## Raw data
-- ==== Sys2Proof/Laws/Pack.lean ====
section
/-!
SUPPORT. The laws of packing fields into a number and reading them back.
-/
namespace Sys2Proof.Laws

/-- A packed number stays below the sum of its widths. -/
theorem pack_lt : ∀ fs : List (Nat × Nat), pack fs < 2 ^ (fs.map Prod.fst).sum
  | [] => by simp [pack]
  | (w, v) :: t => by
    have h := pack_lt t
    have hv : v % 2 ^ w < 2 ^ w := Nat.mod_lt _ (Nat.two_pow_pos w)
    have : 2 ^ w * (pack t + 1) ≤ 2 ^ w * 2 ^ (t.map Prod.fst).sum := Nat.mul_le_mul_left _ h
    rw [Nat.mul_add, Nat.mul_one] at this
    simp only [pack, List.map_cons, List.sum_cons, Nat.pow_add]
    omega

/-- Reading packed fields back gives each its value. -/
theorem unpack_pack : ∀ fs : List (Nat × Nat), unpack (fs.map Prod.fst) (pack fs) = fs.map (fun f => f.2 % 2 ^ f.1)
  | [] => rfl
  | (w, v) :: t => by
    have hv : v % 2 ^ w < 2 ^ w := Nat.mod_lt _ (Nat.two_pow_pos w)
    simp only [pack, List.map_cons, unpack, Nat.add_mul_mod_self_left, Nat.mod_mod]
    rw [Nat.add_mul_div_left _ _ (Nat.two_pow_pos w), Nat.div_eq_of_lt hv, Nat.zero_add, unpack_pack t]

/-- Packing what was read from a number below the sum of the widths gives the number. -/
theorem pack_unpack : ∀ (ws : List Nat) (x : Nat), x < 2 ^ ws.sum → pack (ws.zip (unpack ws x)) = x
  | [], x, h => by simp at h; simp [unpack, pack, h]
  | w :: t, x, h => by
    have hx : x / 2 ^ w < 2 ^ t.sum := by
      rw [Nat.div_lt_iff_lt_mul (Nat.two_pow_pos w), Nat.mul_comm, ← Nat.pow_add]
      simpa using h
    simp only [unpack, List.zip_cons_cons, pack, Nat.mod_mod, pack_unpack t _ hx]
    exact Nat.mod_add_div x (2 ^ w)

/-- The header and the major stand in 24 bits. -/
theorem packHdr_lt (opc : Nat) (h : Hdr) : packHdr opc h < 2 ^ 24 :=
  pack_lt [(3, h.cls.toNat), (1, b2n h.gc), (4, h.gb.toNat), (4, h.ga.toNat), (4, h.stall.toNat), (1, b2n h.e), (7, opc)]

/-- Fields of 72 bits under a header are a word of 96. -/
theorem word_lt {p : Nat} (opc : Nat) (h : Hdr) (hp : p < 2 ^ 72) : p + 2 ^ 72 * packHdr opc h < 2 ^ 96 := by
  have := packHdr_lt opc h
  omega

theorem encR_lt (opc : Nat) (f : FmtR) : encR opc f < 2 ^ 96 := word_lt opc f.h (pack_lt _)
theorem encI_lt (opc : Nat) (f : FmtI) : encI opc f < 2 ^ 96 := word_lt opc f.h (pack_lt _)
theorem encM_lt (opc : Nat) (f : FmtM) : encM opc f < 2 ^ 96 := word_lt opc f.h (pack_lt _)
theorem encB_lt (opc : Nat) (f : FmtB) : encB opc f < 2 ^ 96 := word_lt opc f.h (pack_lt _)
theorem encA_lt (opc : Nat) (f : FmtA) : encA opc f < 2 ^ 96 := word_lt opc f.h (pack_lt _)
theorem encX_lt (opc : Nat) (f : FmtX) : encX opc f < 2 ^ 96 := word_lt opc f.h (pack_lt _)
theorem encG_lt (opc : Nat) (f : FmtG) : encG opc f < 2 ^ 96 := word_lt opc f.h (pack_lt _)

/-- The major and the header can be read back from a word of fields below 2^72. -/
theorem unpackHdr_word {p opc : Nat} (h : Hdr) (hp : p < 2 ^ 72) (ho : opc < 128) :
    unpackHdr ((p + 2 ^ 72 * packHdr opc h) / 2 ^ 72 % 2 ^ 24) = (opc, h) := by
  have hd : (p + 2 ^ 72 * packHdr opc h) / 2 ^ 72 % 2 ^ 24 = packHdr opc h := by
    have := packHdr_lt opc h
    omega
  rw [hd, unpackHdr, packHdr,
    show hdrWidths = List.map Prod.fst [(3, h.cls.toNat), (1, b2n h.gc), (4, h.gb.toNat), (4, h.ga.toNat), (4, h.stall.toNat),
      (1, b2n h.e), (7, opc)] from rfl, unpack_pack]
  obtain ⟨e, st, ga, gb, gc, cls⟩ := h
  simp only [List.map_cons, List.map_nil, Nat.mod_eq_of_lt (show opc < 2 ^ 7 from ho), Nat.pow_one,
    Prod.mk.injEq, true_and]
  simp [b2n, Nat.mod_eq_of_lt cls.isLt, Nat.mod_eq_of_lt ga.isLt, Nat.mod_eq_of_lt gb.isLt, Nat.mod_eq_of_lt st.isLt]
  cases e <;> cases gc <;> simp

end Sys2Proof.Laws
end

## What you have to do
Only output the lines from the one with "(1, b2n h.e), (7, opc)] from" through the end of the entries above, exactly as they are.

## The answer
      (1, b2n h.e), (7, opc)] from rfl, unpack_pack]
  obtain ⟨e, st, ga, gb, gc, cls⟩ := h
  simp only [List.map_cons, List.map_nil, Nat.mod_eq_of_lt (show opc < 2 ^ 7 from ho), Nat.pow_one,
    Prod.mk.injEq, true_and]
  simp [b2n, Nat.mod_eq_of_lt cls.isLt, Nat.mod_eq_of_lt ga.isLt, Nat.mod_eq_of_lt gb.isLt, Nat.mod_eq_of_lt st.isLt]
  cases e <;> cases gc <;> simp

end Sys2Proof.Laws
end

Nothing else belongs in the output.